The number of lines containing the word "modes" is all you should give; count them in the records below.

_Given entries_:
--------

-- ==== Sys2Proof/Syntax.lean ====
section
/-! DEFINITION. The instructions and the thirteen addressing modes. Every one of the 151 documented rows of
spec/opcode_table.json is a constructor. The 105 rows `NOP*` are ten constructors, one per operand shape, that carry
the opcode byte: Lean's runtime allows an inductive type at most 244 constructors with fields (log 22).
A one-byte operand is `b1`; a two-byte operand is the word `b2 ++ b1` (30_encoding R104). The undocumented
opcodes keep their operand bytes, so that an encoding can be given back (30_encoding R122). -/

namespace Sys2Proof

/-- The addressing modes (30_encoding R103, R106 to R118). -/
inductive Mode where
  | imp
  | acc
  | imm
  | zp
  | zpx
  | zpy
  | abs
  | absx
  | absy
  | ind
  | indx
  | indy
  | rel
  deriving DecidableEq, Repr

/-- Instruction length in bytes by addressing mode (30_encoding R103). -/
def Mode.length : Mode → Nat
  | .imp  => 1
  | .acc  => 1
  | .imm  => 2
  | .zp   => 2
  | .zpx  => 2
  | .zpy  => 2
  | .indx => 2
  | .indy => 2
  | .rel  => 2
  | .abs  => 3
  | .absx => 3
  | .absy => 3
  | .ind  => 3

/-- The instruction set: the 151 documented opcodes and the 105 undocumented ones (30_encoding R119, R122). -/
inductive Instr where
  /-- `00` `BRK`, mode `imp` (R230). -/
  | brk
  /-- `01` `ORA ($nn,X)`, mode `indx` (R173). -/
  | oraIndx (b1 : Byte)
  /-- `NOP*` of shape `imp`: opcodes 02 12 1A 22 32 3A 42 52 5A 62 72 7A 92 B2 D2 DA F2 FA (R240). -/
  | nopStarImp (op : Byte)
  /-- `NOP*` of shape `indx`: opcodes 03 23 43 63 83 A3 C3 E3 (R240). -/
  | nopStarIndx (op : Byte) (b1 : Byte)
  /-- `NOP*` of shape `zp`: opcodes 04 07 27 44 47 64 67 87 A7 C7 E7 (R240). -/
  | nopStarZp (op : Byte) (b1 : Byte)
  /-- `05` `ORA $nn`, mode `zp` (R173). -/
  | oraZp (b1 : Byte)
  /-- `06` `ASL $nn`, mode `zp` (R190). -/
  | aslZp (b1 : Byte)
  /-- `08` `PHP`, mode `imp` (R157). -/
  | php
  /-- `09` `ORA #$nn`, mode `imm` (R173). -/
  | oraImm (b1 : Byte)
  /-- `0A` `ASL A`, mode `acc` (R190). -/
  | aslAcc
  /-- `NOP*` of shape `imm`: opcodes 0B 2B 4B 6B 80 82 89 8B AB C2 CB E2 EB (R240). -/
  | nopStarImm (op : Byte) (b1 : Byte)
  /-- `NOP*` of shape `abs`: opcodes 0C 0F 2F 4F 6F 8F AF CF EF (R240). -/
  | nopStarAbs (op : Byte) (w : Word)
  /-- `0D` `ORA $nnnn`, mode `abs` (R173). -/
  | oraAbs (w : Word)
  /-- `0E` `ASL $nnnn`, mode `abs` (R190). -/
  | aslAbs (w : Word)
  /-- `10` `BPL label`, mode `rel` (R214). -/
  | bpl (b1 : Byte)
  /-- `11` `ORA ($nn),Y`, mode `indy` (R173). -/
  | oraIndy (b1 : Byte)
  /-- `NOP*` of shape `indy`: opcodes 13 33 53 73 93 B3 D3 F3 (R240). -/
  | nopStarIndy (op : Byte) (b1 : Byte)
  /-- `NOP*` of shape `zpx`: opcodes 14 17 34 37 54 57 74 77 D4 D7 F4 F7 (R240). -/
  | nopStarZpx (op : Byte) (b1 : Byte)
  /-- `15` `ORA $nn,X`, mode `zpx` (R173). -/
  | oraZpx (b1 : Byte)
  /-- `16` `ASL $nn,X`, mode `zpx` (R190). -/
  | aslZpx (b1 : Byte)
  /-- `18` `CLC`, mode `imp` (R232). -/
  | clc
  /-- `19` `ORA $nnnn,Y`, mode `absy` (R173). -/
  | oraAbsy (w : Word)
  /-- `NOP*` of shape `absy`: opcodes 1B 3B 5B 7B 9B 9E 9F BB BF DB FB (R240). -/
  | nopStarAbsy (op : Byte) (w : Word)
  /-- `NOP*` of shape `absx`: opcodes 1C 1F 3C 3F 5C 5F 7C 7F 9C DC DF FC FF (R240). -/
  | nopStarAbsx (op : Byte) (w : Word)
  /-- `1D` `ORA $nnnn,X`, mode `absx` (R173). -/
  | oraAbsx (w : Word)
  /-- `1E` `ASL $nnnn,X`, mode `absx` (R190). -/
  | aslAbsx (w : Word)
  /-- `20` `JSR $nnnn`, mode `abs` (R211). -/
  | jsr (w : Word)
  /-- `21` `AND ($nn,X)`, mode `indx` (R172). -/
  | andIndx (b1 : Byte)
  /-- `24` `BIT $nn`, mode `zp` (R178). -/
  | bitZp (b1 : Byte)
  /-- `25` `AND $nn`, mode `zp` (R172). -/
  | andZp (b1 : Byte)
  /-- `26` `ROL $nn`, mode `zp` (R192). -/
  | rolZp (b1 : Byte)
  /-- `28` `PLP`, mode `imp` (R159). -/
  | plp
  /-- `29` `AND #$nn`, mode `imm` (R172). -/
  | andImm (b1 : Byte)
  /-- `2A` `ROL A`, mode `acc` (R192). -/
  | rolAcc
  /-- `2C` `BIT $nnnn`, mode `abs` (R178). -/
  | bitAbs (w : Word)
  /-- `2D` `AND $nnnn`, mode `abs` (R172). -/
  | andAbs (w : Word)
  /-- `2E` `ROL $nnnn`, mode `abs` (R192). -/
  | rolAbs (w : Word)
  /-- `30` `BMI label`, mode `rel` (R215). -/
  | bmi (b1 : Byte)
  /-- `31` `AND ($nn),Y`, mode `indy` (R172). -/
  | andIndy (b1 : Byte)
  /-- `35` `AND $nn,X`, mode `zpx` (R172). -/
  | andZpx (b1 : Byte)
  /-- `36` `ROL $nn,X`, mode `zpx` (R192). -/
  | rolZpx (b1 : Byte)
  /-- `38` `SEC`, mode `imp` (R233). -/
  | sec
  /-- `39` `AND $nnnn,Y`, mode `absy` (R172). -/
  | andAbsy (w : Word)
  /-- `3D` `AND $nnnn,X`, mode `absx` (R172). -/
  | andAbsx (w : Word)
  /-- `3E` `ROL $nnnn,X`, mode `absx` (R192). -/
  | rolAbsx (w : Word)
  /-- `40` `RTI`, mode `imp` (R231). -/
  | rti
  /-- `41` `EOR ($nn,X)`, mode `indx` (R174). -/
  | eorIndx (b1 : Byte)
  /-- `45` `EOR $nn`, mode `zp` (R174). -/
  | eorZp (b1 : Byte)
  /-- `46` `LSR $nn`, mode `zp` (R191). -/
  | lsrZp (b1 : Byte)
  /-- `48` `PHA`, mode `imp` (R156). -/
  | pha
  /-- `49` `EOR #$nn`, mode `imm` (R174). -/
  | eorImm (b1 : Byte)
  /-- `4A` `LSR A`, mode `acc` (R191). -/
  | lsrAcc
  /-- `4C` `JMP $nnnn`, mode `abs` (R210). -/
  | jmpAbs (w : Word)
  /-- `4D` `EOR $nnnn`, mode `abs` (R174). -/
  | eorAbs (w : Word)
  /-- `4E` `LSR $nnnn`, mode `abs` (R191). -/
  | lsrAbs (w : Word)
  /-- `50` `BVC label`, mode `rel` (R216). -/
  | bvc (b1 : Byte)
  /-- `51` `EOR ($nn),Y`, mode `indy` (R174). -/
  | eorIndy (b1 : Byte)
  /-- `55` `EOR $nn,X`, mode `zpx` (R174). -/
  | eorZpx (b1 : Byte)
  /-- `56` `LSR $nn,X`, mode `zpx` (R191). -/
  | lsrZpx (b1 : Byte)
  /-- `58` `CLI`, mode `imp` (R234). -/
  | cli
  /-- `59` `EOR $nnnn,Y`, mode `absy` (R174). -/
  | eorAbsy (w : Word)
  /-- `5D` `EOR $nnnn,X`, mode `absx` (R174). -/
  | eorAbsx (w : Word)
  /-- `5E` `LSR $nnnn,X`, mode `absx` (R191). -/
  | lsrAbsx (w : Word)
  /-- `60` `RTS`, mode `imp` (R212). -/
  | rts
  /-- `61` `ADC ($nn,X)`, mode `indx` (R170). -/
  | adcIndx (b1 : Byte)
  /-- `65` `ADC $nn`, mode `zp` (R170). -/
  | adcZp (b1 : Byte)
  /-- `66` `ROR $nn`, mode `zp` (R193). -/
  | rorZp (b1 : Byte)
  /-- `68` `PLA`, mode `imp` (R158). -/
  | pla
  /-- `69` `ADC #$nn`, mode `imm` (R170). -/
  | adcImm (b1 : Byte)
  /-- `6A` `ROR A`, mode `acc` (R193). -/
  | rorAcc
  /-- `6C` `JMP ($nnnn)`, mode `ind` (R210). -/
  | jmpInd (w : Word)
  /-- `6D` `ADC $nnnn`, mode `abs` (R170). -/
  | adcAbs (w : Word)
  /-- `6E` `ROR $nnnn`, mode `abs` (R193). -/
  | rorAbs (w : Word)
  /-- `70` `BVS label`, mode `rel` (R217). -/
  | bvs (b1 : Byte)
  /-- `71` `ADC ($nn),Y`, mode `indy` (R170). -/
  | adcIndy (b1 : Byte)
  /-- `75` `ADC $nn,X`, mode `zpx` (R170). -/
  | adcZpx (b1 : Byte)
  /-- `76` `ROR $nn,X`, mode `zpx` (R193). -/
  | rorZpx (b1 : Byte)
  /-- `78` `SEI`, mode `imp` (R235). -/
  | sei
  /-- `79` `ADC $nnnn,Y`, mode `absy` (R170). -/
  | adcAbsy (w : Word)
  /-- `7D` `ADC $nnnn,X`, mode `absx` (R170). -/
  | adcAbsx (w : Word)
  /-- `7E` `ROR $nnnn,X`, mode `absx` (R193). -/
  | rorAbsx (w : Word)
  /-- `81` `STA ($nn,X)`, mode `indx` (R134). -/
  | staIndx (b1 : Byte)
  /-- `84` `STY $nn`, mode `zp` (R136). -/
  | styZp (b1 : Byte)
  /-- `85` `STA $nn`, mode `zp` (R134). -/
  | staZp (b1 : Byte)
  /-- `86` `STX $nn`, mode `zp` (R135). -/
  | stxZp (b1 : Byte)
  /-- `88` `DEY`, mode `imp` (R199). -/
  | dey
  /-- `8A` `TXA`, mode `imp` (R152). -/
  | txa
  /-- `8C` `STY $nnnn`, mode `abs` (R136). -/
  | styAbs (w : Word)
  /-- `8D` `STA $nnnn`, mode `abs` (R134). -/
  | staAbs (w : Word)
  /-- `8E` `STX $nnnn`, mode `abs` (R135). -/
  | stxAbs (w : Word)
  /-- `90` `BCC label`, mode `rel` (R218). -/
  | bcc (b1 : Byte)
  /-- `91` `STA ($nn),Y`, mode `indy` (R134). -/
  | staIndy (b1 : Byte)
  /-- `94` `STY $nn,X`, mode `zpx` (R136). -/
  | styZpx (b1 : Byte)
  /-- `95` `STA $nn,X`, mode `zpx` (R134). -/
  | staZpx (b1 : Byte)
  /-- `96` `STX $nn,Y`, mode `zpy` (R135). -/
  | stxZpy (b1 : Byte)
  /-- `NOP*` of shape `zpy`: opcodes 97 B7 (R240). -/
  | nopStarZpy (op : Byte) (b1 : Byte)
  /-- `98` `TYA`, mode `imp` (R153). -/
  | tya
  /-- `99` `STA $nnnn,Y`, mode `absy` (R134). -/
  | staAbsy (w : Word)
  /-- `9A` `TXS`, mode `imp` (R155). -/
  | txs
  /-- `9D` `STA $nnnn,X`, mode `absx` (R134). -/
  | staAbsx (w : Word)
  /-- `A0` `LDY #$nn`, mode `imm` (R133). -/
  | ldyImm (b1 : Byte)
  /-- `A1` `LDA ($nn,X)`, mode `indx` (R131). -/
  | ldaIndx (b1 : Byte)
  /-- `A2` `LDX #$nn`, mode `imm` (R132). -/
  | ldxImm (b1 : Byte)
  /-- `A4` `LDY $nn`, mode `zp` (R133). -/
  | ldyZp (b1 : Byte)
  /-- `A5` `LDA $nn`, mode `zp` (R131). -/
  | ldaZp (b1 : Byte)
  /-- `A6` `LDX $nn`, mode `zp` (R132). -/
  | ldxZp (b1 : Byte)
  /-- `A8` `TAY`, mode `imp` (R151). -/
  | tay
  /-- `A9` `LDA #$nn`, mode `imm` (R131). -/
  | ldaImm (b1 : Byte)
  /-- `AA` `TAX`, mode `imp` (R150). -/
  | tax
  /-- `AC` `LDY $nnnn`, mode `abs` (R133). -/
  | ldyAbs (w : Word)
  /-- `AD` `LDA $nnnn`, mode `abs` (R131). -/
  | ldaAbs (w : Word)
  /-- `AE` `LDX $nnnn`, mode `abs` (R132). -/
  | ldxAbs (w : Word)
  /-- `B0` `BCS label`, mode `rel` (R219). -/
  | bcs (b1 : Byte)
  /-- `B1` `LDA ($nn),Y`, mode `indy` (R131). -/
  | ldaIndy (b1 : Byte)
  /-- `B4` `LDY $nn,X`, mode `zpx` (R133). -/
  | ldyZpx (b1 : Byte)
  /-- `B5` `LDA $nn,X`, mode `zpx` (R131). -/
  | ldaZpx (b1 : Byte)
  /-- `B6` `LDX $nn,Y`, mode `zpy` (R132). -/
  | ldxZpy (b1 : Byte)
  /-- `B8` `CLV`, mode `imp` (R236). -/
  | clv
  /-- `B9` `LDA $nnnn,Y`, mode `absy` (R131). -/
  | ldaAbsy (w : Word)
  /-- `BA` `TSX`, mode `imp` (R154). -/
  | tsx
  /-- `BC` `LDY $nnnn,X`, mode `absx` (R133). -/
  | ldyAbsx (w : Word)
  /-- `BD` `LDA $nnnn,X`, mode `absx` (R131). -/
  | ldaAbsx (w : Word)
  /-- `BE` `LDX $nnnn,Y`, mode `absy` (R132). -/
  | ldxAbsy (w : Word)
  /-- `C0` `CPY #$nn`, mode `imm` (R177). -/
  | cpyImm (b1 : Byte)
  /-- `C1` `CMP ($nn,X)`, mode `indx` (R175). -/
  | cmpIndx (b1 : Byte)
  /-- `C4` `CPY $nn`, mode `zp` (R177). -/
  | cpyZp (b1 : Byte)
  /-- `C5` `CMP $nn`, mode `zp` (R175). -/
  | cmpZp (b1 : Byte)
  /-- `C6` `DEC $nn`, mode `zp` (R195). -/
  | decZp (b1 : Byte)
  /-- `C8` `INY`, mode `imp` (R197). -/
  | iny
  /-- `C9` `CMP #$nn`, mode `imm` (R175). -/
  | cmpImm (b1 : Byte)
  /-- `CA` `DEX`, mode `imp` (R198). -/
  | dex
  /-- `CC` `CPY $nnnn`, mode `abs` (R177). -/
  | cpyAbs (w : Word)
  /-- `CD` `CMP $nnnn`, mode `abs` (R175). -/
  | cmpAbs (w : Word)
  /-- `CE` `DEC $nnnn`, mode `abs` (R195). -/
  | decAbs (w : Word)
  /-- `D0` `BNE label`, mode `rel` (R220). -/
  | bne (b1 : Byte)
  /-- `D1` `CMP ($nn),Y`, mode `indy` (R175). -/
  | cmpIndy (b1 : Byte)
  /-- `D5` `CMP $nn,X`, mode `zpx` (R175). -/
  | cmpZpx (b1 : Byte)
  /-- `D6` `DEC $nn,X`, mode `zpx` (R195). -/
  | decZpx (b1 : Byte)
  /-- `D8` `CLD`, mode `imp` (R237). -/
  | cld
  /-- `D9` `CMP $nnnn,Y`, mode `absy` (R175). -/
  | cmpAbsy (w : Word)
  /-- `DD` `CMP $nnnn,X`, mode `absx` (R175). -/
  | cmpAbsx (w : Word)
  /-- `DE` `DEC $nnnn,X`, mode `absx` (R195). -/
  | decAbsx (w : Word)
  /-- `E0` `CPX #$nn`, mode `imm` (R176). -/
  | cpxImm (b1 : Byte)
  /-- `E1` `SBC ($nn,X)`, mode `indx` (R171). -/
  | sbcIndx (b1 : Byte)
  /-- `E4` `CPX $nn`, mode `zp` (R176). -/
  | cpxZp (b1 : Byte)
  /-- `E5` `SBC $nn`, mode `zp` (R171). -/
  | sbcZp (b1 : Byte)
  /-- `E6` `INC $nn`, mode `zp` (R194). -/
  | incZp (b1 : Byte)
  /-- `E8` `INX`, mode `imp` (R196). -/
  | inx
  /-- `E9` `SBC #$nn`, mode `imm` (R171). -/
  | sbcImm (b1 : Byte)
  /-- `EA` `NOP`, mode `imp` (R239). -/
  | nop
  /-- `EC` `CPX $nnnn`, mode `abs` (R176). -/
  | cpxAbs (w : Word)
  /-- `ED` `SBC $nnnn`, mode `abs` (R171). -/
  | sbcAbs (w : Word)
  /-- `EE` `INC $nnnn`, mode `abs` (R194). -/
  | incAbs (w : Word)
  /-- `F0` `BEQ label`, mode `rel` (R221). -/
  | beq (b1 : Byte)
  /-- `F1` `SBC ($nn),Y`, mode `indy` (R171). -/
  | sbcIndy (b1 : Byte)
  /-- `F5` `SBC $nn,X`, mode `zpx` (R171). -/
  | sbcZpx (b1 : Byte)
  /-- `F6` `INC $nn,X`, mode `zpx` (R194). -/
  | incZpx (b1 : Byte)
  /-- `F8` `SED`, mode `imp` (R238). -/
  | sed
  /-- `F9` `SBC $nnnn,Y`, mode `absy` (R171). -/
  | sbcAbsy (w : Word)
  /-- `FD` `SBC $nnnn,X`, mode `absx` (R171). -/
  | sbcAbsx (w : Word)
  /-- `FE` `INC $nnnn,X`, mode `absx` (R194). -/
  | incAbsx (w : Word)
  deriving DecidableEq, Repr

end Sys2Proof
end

--------

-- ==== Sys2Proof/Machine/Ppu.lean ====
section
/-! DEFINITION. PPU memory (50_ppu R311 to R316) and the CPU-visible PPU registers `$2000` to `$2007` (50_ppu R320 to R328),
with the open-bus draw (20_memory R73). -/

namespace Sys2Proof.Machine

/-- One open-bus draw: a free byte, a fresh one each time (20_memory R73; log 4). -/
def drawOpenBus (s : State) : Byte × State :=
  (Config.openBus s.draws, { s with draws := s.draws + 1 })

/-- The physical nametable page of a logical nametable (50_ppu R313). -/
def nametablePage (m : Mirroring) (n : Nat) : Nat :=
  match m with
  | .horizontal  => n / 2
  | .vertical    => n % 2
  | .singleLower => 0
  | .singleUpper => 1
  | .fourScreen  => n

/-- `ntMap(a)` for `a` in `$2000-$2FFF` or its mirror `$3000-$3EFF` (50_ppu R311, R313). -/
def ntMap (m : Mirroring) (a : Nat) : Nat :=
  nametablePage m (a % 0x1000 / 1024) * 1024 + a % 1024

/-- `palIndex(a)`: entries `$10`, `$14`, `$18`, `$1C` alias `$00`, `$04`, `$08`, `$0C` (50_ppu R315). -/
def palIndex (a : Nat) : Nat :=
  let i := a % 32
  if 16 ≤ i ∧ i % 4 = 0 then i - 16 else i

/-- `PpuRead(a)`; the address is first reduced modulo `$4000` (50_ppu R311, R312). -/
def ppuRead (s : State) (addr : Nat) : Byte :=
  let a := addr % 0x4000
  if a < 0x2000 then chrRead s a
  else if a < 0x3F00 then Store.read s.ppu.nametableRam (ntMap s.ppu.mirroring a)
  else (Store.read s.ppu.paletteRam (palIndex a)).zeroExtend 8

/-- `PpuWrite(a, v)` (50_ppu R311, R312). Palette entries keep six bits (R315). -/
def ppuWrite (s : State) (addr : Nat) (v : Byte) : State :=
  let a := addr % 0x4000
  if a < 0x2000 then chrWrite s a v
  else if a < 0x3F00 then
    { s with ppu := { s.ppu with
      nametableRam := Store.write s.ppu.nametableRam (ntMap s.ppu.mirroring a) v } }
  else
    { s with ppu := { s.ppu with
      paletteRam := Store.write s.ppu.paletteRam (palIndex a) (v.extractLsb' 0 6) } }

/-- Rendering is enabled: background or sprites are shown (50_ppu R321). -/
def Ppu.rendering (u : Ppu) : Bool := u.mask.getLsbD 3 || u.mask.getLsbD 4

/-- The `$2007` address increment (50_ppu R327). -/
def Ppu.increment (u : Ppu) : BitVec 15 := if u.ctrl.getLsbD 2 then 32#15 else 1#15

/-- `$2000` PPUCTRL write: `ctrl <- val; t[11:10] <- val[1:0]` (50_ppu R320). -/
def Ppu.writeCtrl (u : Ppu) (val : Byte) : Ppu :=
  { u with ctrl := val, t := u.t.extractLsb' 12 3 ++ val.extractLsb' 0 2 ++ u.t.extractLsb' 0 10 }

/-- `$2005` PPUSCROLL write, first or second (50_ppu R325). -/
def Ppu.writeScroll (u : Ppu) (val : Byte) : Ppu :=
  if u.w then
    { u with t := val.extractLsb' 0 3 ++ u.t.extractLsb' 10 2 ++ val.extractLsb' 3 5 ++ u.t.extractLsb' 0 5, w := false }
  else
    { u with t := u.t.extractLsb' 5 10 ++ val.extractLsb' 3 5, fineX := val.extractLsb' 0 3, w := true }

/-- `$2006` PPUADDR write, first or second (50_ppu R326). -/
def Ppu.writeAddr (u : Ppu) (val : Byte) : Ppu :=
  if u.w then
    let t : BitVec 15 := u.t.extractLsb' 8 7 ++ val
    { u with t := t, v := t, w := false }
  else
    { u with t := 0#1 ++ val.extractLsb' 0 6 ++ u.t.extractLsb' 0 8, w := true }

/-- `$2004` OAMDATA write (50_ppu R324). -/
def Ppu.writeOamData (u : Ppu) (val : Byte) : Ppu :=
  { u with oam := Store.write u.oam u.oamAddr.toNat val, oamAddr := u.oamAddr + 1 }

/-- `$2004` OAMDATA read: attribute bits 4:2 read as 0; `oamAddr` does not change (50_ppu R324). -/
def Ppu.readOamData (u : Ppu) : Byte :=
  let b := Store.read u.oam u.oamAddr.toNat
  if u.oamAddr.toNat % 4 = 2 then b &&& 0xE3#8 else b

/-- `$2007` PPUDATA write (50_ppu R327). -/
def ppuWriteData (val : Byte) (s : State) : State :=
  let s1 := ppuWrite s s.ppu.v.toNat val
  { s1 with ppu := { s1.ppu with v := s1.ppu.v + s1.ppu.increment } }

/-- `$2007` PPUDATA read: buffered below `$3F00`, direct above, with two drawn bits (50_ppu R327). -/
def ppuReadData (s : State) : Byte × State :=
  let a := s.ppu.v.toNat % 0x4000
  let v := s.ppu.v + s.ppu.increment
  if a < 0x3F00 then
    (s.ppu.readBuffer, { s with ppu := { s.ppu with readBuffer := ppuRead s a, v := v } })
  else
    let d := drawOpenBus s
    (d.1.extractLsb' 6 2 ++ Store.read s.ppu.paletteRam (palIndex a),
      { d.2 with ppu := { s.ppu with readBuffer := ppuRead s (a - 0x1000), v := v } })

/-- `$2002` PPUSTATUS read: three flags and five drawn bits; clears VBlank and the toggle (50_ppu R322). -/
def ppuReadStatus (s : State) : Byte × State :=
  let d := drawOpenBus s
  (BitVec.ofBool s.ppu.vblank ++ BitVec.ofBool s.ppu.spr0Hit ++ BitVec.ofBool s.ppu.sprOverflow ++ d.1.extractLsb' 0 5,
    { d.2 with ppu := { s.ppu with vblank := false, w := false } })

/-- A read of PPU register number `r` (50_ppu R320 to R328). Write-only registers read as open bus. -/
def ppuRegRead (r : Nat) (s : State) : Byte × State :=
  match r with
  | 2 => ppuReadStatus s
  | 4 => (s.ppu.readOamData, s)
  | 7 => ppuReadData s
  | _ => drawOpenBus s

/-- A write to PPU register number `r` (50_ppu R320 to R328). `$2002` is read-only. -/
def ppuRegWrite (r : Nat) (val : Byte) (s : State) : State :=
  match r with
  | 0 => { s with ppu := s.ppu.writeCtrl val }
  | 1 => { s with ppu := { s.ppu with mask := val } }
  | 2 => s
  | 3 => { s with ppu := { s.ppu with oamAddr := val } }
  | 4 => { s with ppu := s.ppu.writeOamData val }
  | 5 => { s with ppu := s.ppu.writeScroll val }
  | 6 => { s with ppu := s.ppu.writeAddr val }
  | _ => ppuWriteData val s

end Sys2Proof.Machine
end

--------

_Reply to the task_: 2